NGC | Catalog
Welcome Guest
CatalogModelsSTT En Quartznet15x5

STT En Quartznet15x5

For downloads and more information, please view on a desktop device.
Logo for STT En Quartznet15x5

Description

QuartzNet is a Jasper-like network that uses separable convolutions and larger filter sizes. It has comparable accuracy to Jasper while having much fewer parameters. This particular model has 15 blocks each repeated 5 times.

Publisher

NVIDIA

Use Case

Speech To Text

Framework

PyTorch with NeMo

Latest Version

1.0.0rc1

Modified

March 15, 2022

Size

67.7 MB

Model Overview

These models are based on the QuartzNet [1] architecture, which is a variant of Jasper [2] that uses 1D time-channel separable convolutional layers in its convolutional residual blocks and are therefore smaller than Jasper models.

Jasper models utilizes a character encoding. The pretrained models here can be used immediately for fine-tuning or dataset evaluation.

Trained or fine-tuned NeMo models (with the file extenstion .nemo) can be converted to Riva models (with the file extension .riva) and then deployed. Here is a pre-trained QuartzNet speech-to-text (STT) -- a.k.a. automatic speech recognition (ASR) -- Riva model.

Model Architecture

The Quartznet model is composed of multiple blocks with residual connections between them, trained with CTC loss. Each block consists of one or more modules with 1D time-channel separable convolutional layers, batch normalization, and ReLU layers.

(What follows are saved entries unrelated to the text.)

/-- Evaluate a scalar instruction. -/
def SymState.fold (st : SymState) (i : Instr) (f : State → Result) (d : EvalDest) : Fold :=
  match f (st.trial false) with
  | .next s1 =>
    if (s1.ctx 1).mode = .parked || !st.cmovKnown i then .emit
    else match f (st.trial true) with
      | .next s =>
        if (s.ctx 1).mode ≠ .ready || (s.ctx 1).flags ≠ 0 then .stop
        else if st.cmovIdle i then .done st
        else match d with
          | .reg n => .done (st.setReg n (s.regAt 1 n))
          | .pred q => .done (st.setPred q ((s.ctx 1).pred (BitVec.ofNat 3 q)))
      | _ => .stop
  | _ => .stop

/-! ### What emitted instructions write (R300) -/

/-- Registers, predicates, and registers left awaiting a deposit. -/
def mayWrite : Instr → List Nat × List Nat × List Nat
  | .callat f => ([], [], [f.d.toNat])
  | .collGet f => ([], [], [f.rd.toNat])
  | .copyTrg f | .copyStrTrg f | .copyGthTrg f | .copySctTrg f => ([], [], [f.treg.toNat + 2])
  | .spawn f => ([], [f.d.toNat % 8], [])
  | .fork _ => ([0, 1, 2], [], [])
  | .blk f => ([f.d.toNat, f.a.toNat, f.b.toNat], [], [])
  | .rep f | .start f | .reap f => ([f.d.toNat], [], [])
  | .loop f => ([f.c.toNat], [], [])
  | .sysr f | .pair f => ([f.d.toNat], [], [])
  | .sysw f => ([], if f.imm.toNat = 0x28 then [1, 2, 3, 4, 5, 6, 7] else [], [])
  | .ldGlobal f | .ldsGlobal f | .ldFe f | .ldtag f => ([f.d.toNat], [], [])
  | .lkTry f | .qpushT f | .qpopT f => ([f.d.toNat, f.d.toNat + 1], [], [])
  | .amoAdd f | .amoAnd f | .amoOr f | .amoXor f | .amoMin f | .amoMax f | .amoMinu f | .amoMaxu f | .amoSwap f | .amoCas f | .rmobj f
  | .ctrAdd f | .ctrTake f | .ctrWait f | .barArrive f | .barSync f | .barWait f | .barJoin f | .barWdraw f | .lkAcq f | .lkRel f | .qpush f | .qpop f
  | .cndWait f | .cndSignal f | .cndBcast f => ([f.d.toNat], [], [])
  | i =>
    match evaluable i, bodyDest i with
    | some (_, .reg n), _ => ([n], [], [])
    | some (_, .pred q), _ => ([], [q], [])
    | none, some d => ([d.toNat], [], [])
    | none, none => ([], [], [])
/-- No residual instruction follows. -/
def endsPath : Instr → Bool
  | .ret _ | .jmpr _ | .callr _ | .join _ => true
  | _ => false

/-! ### Residual code -/

/-- One piece of residual code: words, the label that its offset names with the width of the field, and its back-map. An inserted BR takes
the record of what it leads to. -/
structure Residual where
  words : List W32
  target : Option Nat
  width : Nat
  orig : W64
  iters : List Nat
  cont : Bool
  inserted : Bool
  /-- What follows it in the order of emission is not reached from it. -/
  ends : Bool := false
deriving DecidableEq, Repr

/-- The evaluation so far: pieces, newest first; the states reached, each with the number of pieces before its block. -/
structure Symbolic where
  s : State
  /-- The specialiser's die. -/
  die : Nat
  pieces : List Residual
  bytes : Nat
  labels : List (SymState × Nat)
  reads : List (W64 × W64)
  taken : List (W64 × Nat)
  steps : Nat
  kept : Nat

/-- An inserted `br`, PRED 0 and NEG 0, to a label (R302). -/
def insertedBr (label : Nat) (orig : W64) (iters : List Nat) : Residual :=
  { words := ({ u := false, pred := 0, neg := false, off := 0 } : BrFmt).words 0x38#7, target := some label, width := 18, orig, iters, cont := false
    inserted := true, ends := true }

/-- A path ends with the newest piece. -/
def Symbolic.endPath (e : Symbolic) : Symbolic := { e with pieces := match e.pieces with | p :: ps => { p with ends := true } :: ps | [] => [] }
def Symbolic.add (e : Symbolic) (r : Residual) : Symbolic := { e with pieces := r :: e.pieces, bytes := e.bytes + 4 * r.words.length }
def Symbolic.label? (e : Symbolic) (st : SymState) : Option Nat := (e.labels.find? fun l => l.1.pc = st.pc && l.1 = st).map (·.2)

/-- Word 0 with U = 0. -/
def clearU (ws : List W32) : List W32 :=
  match ws with
  | w :: rest => (w &&& ~~~(0x20000000#32)) :: rest
  | [] => []
/-- Materialising instructions (R301). -/
def materialise (st : SymState) (iters : List Nat) (pc : W64) : List Residual :=
  let piece (ws : List W32) : Residual := { words := ws, target := none, width := 0, orig := pc, iters, cont := false, inserted := false }
  (st.regs.zipIdx.filterMap fun r =>
    match r.1.value with
    | some v =>
      if r.1.held then none
      else if v.toInt < -128 || 127 < v.toInt then some (piece (({ u := false, d := BitVec.ofNat 7 r.2, a := 0, imm := 0, lit := some v } : ImmFmt).words 0x1F#7))
      else some (piece (({ u := false, d := BitVec.ofNat 7 r.2, a := 0, imm := v.extractLsb' 0 8, lit := none } : ImmFmt).words 0x1F#7))
    | none => none) ++
  (st.preds.zipIdx.filterMap fun p =>
    match p.1.value with
    | some b => if p.1.held then none else some (piece (({ u := false, q := BitVec.ofNat 3 p.2, a := 0, b := 0, lit := none } : CmpFmt).words (if b then 0x21#7 else 0x22#7)))
    | none => none)
/-- Emit the materialising instructions for what follows at a PC. -/
def Symbolic.prepare (e : Symbolic) (st : SymState) : Symbolic := (materialise st (st.stack.map (·.2)) st.pc).foldl Symbolic.add e
/-- Emit the words of the instruction at the state's PC. -/
def Symbolic.emit (e : Symbolic) (st : SymState) (ws : List W32) (target : Option Nat) (width : Nat) : Symbolic :=
  (e.prepare st).add { words := clearU ws, target, width, orig := st.pc, iters := st.stack.map (·.2), cont := false, inserted := false }
/-- End a path with a continuation into generic code (R304); it takes one word (log 15). -/
def Symbolic.continue_ (e : Symbolic) (st : SymState) : Symbolic :=
  (e.prepare st).add { words := [0], target := none, width := 0, orig := st.pc, iters := st.stack.map (·.2), cont := true, inserted := false }

/-! ### Branches (R302, R303) -/

/-- The unroll stack after a resolved transfer at X, backward or not. -/
def unroll (stack : List (W64 × Nat)) (x t : W64) (taken : Bool) : Option (List (W64 × Nat)) :=
  let below := stack.dropWhile fun p => p.1 ≠ x
  if x.toNat < t.toNat then some stack
  else if !taken then some (if below = [] then stack else below.drop 1)
  else match below with
    | (_, n) :: rest => some ((x, n + 1) :: rest)
    | [] => if 7 ≤ stack.length then none else some ((x, 1) :: stack)

/-- A resolved transfer: the state afterwards, the taken resolutions counted. -/
def Symbolic.resolve (e : Symbolic) (st : SymState) (t fall : W64) (taken : Bool) : Except Fallback (Symbolic × SymState) :=
  match unroll st.stack st.pc t taken with
  | none => .error .depth
  | some stack =>
    let back := taken && t.toNat ≤ st.pc.toNat
    let n := ((e.taken.find? fun p => p.1 = st.pc).map (·.2)).getD 0
    if back && 64 ≤ n then .error .count
    else
      let e := if back then { e with taken := (st.pc, n + 1) :: e.taken.filter fun p => p.1 ≠ st.pc } else e
      .ok (e, { st with pc := if taken then t else fall, stack })

/-! ### The static window (R305) -/

/-- The window read of a load, or that it is not to be evaluated, or a fallback. -/
inductive WindowRead where
  | value (e : Symbolic) (v : W64)
  | stop (e : Symbolic)
  | full
def Symbolic.window (e : Symbolic) (k : Kernel) (tenant : Nat) (a : W64) (w : Nat) (signed : Bool) : WindowRead :=
  let inside := k.swBase ≠ 0 && k.swBase.toNat ≤ a.toNat && a.toNat + w ≤ k.swBase.toNat + k.swLen.toNat
  if isGlobal a || malformed a || a.toNat % w ≠ 0 || !inside then .stop e
  else match e.s.xlat e.die tenant a false with
    | (s, .error _) => .stop { e with s }
    | (s, .ok dp) =>
      let e := { e with s := s.open (wordAt dp) }
      if e.s.memType (wordAt dp) = 7 then .stop e
      else
        let v := e.s.memWord (wordAt dp)
        let at_ := a - wordOfNat (a.toNat % 8)
        if e.reads.any fun r => r.1 = at_ then .value e (extractWord v (a.toNat % 8) w signed)
        else if 256 ≤ e.reads.length then .full
        else .value { e with reads := e.reads ++ [(at_, v)] } (extractWord v (a.toNat % 8) w signed)

/-! ### One instruction -/

/-- Where a path goes on, and which other state is still to be followed. -/
structure Onward where
  e : Symbolic
  next : Option SymState
  later : Option SymState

The Quartznet 15x5 model consists of 79 layers and has a total of 18.9 million parameters, with five blocks that repeat fifteen times plus four additional convolutional layers [1].

Training

This QuartzNet model was trained on a combination of seven datasets of English speech, with a total of 7,057 hours of audio samples. Samples were limited to a minimum duration of 0.1s long, and a maximum duration of 16.7s long. The model was trained for 300 epochs with Apex/Amp optimization level O1.

Datasets

The datasets included in training are detailed in the table below. The "Duration" column indicates how many hours of audio are contained in that dataset before length filtering was performed.

| Dataset | Speed Perturbed | Duration (h) | |-------------------------------- |----------------- |-------------- | | LibriSpeech | Y | 2,903 | | Wall Street Journal | Y | 245 | | Fisher English Training Speech | N | 1,906 | | Switchboard | N | 316 | | Mozilla Common Voice* | N | 1,090 | | NSC Singapore English (Part 1) | N | 1,857 |

  • Only non-dev and non-test validated clips from Mozilla Common Voice version en_1488h_2019-12-10.

Performance

The performance of Automatic Speech Recognition models is measuring using Character Error Rate.

The model obtains the following scores on the following evaluation datasets -

  • 4.4 % on LibriSpeech dev-clean
  • 11.3 % on LibriSpeech dev-other

Note that these scores on Librispeech are not particularly indicative of the quality of transcriptions that models trained on ASR Set will achieve, but they are a useful proxy.

How to Use this Model

The model is available for use in the NeMo toolkit [3], and can be used as a pre-trained checkpoint for inference or for fine-tuning on another dataset.

Automatically load the model from NGC

import nemo.collections.asr as nemo_asr
asr_model = nemo_asr.models.EncDecCTCModel.from_pretrained(model_name="stt_en_quartznet15x5")

Transcribing text with this model

python [NEMO_GIT_FOLDER]/examples/asr/transcribe_speech.py \
  pretrained_name="stt_en_quartznet15x5" \
  audio_dir=""

Input

This model accepts 16000 KHz Mono-channel Audio (wav files) as input.

Output

This model provides transcribed speech as a string for a given audio sample.

Limitations

Since this model was trained on publically available speech datasets, the performance of this model might degrade for speech which includes technical terms, or vernacular that the model has not been trained on. The model might also perform worse for accented speech.

References

[1] QuartzNet: Deep Automatic Speech Recognition with 1D Time-Channel Separable Convolutions

[2] Jasper: An End-to-End Convolutional Neural Acoustic Model

[3] NVIDIA NeMo Toolkit

Licence

License to use this model is covered by the NGC TERMS OF USE unless another License/Terms Of Use/EULA is clearly specified. By downloading the public and release version of the model, you accept the terms and conditions of the NGC TERMS OF USE.